Perú revive el libreto de sus últimos procesos electorales y se encamina a un agónico escrutinio voto a voto para definir a su próximo presidente. Tras la celebración de la segunda vuelta este domingo, los resultados oficiales confirman un virtual empate técnico entre la derechista Keiko Fujimori y el izquierdista Roberto Sánchez. Con el 93% de las actas de votación contabilizadas por la Oficina Nacional de Procesos Electorales (ONPE), la ventaja de Fujimori, líder del partido Fuerza Popular, se ha reducido a apenas 0,17 puntos porcentuales sobre Sánchez, representante de Juntos por el Perú, lo que augura una espera que podría prolongarse por días o semanas.
La última actualización oficial otorga a la hija y heredera política del expresidente Alberto Fujimori el 50,08% de los sufragios (8.750.166 votos), frente al 49,91% de Sánchez (8.719.223 votos). La diferencia real entre ambos contendientes es de apenas 30.943 votos en el cuarto intento de Fujimori por alcanzar la jefatura del Estado. El desarrollo del cómputo responde a la dinámica habitual del país: las primeras actas procesadas correspondieron a Lima —donde reside un tercio del electorado y Fujimori domina con un 66,1%—, mientras que el voto de las zonas rurales del interior, donde Sánchez concentra su mayor respaldo con el 56,1%, ingresa al final del recuento y estrecha el margen de forma progresiva.
Aún quedan pendientes de contabilizar 4.954 actas (el 5,3% del total), procedentes del extranjero y de las regiones más apartadas del territorio como la Amazonía, además de 1.512 actas impugnadas que han sido derivadas a los Jurados Electorales Especiales (JEE) para resolver las quejas de la jornada. Dos proyecciones privadas difundidas en la noche del domingo por las empresas Ipsos y Datum —con márgenes de error del 1,9% y 1% respectivamente— anticiparon que la brecha se reduciría al mínimo, otorgando una levísima ventaja final a Sánchez de hasta el 50,3%, revirtiendo los sondeos a pie de urna que inicialmente favorecían a la candidata de Fuerza Popular.
La jornada electoral transcurrió bajo una normalidad generalizada en los 10.000 locales de votación, con una participación ciudadana del 72,4%, un 0,8% de votos en blanco y un 5,7% de nulos.
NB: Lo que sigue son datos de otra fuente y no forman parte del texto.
/-- The task descriptor of an index (R26), or the number of the check of R28 that it fails. A CSEG beyond 57 bits counts as
a field outside its range (log 35). -/
def State.taskAt (s : State) (asid idx : Nat) : Except Nat TaskDesc :=
  match s.ctx? asid with
  | none => .error 1
  | some c =>
    if c.tdtlen ≤ idx then .error 1
    else
      match s.deviceRead asid (c.tdtbase + 32 * idx) 32 with
      | none => .error 8
      | some d =>
        let f (lo w : Nat) : Nat := fieldOf d lo w
        let fp : Footprint := ⟨f 96 64, BitVec.ofNat 32 (f 32 32), f 64 8, f 72 8, f 20 1 == 1, f 80 12, 0, 0,
          BitVec.ofNat 8 (f 8 8), f 192 64⟩
        if f 19 1 = 0 then .error 2
        else if f 0 8 ≠ 1 then .error 3
        else if f 160 32 ≠ 0 || f 92 4 ≠ 0 || f 21 11 ≠ 0 then .error 4
        else if fp.regs < 1 || 64 < fp.regs || fp.regs < fp.typ || 2048 < fp.bench || fp.cseg % 4096 ≠ 0 ||
            2 ^ 57 ≤ fp.cseg then .error 5
        else if !s.xPage asid (fp.cseg + 12 * fp.entry.toNat) then .error 6
        else if fp.regs < 4 + preloads fp.preload then .error 7
        else .ok ⟨fp, f 18 1 == 1, f 16 2⟩

/-! ### Grid packets -/

/-- The fields of a GRID packet (R39, R40). -/
structure GridSpec where
  cplva : Nat
  argva : Nat
  khdr : Nat
  gx : Nat
  gy : Nat
  gz : Nat
  cores : Nat
  troops : Nat
  cpl : Bool
  red : Bool
  prio : Nat
  deriving DecidableEq, Repr

/-- The fields of a packet read as a GRID. -/
def GridSpec.of (p : Nat) : GridSpec :=
  ⟨fieldOf p 768 64, fieldOf p 704 64, fieldOf p 640 64, fieldOf p 576 24, fieldOf p 608 16, fieldOf p 624 16,
   fieldOf p 40 3, fieldOf p 32 8, fieldOf p 11 1 == 1, fieldOf p 10 1 == 1, fieldOf p 8 2⟩

/-- The check of code 0x01 for a GRID (R39, R40, R43). -/
def gridFieldsOk (p : Nat) : Bool :=
  let g := GridSpec.of p
  fieldOf p 832 160 == 0 && fieldOf p 600 8 == 0 && fieldOf p 43 533 == 0 && fieldOf p 12 20 == 0 &&
    g.cplva % 32 == 0 && (g.cpl || g.cplva == 0) && g.argva % 128 == 0 && g.khdr % 64 == 0 &&
    g.gx != 0 && g.gy != 0 && g.gz != 0 && g.cores ≤ 4 && 1 ≤ g.troops && g.troops ≤ 128

/-- Features that no core has (R63, R352). -/
def uncovered (features : Nat) : Bool := (features &&& Config.features) != features

/-- Troops of a band on one of its cores (R59). -/
def troopsOn (ntroops ncores k : Nat) : Nat := (ntroops + ncores - 1 - k) / max 1 ncores

/-- The bench a band core holds, in KiB (R60). -/
def benchOn (kib ncores k : Nat) : Nat :=
  let sh := benchShare kib ncores / 1024
  min sh (kib - k * sh)

/-- A band fits an empty quad on c cores (R61). -/
def fitsEmpty (fp : Footprint) (ntroops c : Nat) : Bool :=
  let n := troopsOn ntroops c 0
  n ≤ Config.troopSlots && n * max fp.adm (preloads fp.preload) ≤ Config.physRegs && benchOn fp.bench c 0 ≤ 2048

/-- The core counts that CORES allows (R59). -/
def coreCounts (fp : Footprint) (asked : Nat) : List Nat :=
  if asked = 0 then [1, 2, 3, 4].filter fun c => (fp.bench + 2047) / 2048 ≤ c else [asked]

/-- Codes 0x07 and 0x08 of R43, the first that fails. -/
def fitCode (fp : Footprint) (ntroops asked : Nat) : List Nat :=
  if uncovered fp.features then [7]
  else if fp.regs < preloads fp.preload || !(coreCounts fp asked).any (fitsEmpty fp ntroops) then [8]
  else []

/-- The refusal codes that a GRID packet meets, without those of its queue (R43). The kernel header of a context that does
not exist cannot be read (log 34). -/
def State.gridCodes (s : State) (asid p : Nat) : List Nat :=
  let g := GridSpec.of p
  (if gridFieldsOk p then [] else [1]) ++
    (match s.kernelAt asid g.khdr with
     | none => [2]
     | some (fp, _) => fitCode fp g.troops g.cores)

/-- A band of a grid or a task, PENDING (R57). -/
def newBand (id asid : Nat) (fp : Footprint) (ntroops asked prio depth clock : Nat) (gridseq : Word) : Band :=
  { id := id, asid := asid, state := .pending, saving := false, grid := none, parent := none, task := false, args := [],
    x := 0, y := 0, z := 0, depth := depth, gridseq := gridseq, fp := fp, ntroops := ntroops, coresAsked := asked,
    ncores := 0, cores := [], die := none, prio := prio, aging := 0, agingCounts := List.replicate 16 0,
    waitSince := clock, residentSince := 0, turns := 0, troops := [], g := List.replicate 8 Region.none,
    conv := List.replicate 8 Conv.none, decay := 0x3F800000, benchMap := [], accMap := [], tileMap := [],
    tileEntries := [], saved := none, pair := none, mig := false, migBit := none, migEvent := (0, 0), hasPoint := false,
    committed := false, undoOver := false, rollbacks := 0, rollCount := 0, killed := false }

/-- The bands of one coordinate of a grid: one, or the two members of a pair (R310). -/
def gridBands (g : Nat) (spec : GridSpec) (base : Band) (id x y z : Nat) : List Band :=
  let b : Band := { base with id := id, grid := some g, x := x, y := y, z := z }
  if spec.red then [{ b with pair := some (0, id + 1) }, { b with id := id + 1, pair := some (1, id) }] else [b]

/-- A grid starts (R40): its bands enter PENDING, x counted fastest; g15 is still to be taken (R183). -/
def State.startGrid (s : State) (asid : Nat) (spec : GridSpec) (fp : Footprint) (arglen : Nat) (seq gridseq : Word)
    (parent : Option (Nat × Nat)) (depth : Nat) : State :=
  let gid := s.fresh
  let n := spec.gx * spec.gy * spec.gz
  let g : Grid := ⟨gid, asid, seq, spec.cpl, spec.cplva, parent.isNone, parent, spec.argva, 128 * arglen, .none, n, 0, 0,
    false⟩
  let base := newBand 0 asid fp spec.troops spec.cores spec.prio depth s.clock gridseq
  let arg : Region := { Region.none with state := .pending, kind := .s, base := spec.argva, len := 128 * arglen, top := true }
  let base1 : Band := { base with g := List.replicate 7 Region.none ++ [arg] }
  let step := if spec.red then 2 else 1
  let bands := ((List.range n).map fun i =>
    gridBands gid spec base1 (gid + 1 + step * i) (i % spec.gx) (i / spec.gx % spec.gy) (i / (spec.gx * spec.gy))).flatten
  { s with grids := s.grids ++ [g], bands := s.bands ++ bands, fresh := gid + 1 + step * n }

/-! ### Device launches -/

/-- The children of a band (R44); a redundant pair's count under either member. -/
def State.kidsOf (s : State) (b : Nat) : List Nat := (s.children.filter fun c => (s.unit b).contains c.2).map (·.1)

/-- A child stops counting (R44). -/
def State.dropChild (s : State) (c : Nat) : State := { s with children := s.children.filter fun x => x.1 != c }

/-- A launch takes effect (R44, R46): it counts as a child and waits for its check. -/
def State.submit (s : State) (t : Tid) (pc : Pc) (what : LaunchWhat) : State :=
  match s.band? t.band with
  | none => s
  | some b =>
    let l : Launch := ⟨s.fresh, b.asid, what, b.id, b.depth + 1, b.prio, b.gridseq, s.sourceOf t pc, false⟩
    { s with launches := s.launches ++ [l], children := s.children ++ [(s.fresh, b.id)], fresh := s.fresh + 1 }

/-- Older RTNs of a thread have completed (WaitOlderReturns of R50). -/
def State.returnsDone (s : State) (t : Tid) : Bool := !s.returns.any fun r => r.tid == t

/-- The depth of a thread's band. -/
def State.depthOf (s : State) (t : Tid) : Nat := ((s.band? t.band).map (·.depth)).getD 0

/-- The context holds as many pending tasks as it may (R48). -/
def State.tasksFull (s : State) (t : Tid) : Bool :=
  ((s.ctxOf t).map (·.pendmax)).getD 0 ≤ s.pendCnt (s.asidOf t)

/-- The four argument words of a task. -/
def State.taskArgs (s : State) (m : Mods) (t : Tid) (a : VReg) : List Word := (regGroup a 4).map (s.srcA m t)

/-- SPAWN (R46, R48, R261). -/
def execSpawn (m : Mods) (a : VReg) (task : BitVec 13) (s : State) : Host.Outcome State Fault Refusal :=
  let bu := s.curBundle
  let ra := regGroup a 4
  .next (s.runThreads m ra (lastReads m ra []) (fun v _ t => some ⟨v.taskArgs m t a, [], []⟩) (fun s _ => s) fun v s t =>
    if s.depthOf t = 10 then (s, .trap (Fail.plain cNestDepth 0))
    else if s.tasksFull t then (s, .again .spawn)
    else if !s.returnsDone t then (s, .again .returns)
    else ((s.commit t.band).submit t bu.pc (.task task.toNat (v.taskArgs m t a) none), .next))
Más de 27,3 millones de peruanos acudieron a las urnas con el objetivo de elegir al gobernante para el periodo 2026-2031, quien se convertirá en el noveno presidente del país en los últimos diez años, marcados por una severa inestabilidad política y constantes destituciones parlamentarias.
Ante el ajustado panorama, ambos líderes llaman a la cautela. Keiko Fujimori, quien en los comicios de 2021 denunció un fraude sin pruebas sólidas frente a Pedro Castillo, adoptó esta vez una postura de prudencia y anticipó que respetará la decisión final de las urnas. "Hasta el momento no hay ningún ganador en esta contienda, por tal razón, serán días largos hasta conocerlo. Sería irresponsable definir el resultado en base a una muestra", declaró. Por su parte, Roberto Sánchez, quien hizo campaña portando el sombrero del encarcelado expresidente Castillo, celebró los datos desde la Plaza San Martín. "Nadie puede decir 'ya gané' (...) queremos con mucho entusiasmo, con mucha esperanza que llegue ahora el momento de la defensa del voto de los pueblos profundos", exclamó el candidato de izquierda.
Pese a que la disputa sigue abierta, el presidente de Colombia, Gustavo Petro, se anticipó al resultado oficial definitivo y celebró en redes sociales una supuesta victoria de Sánchez. "El progresismo acaba de ganar la presidencia del Perú y ha derrotado la fuerza más de extrema derecha de ese país", publicó Petro, asegurando además que restablecerá completamente las relaciones diplomáticas con Lima tras la crisis derivada de la destitución de Pedro Castillo en 2022.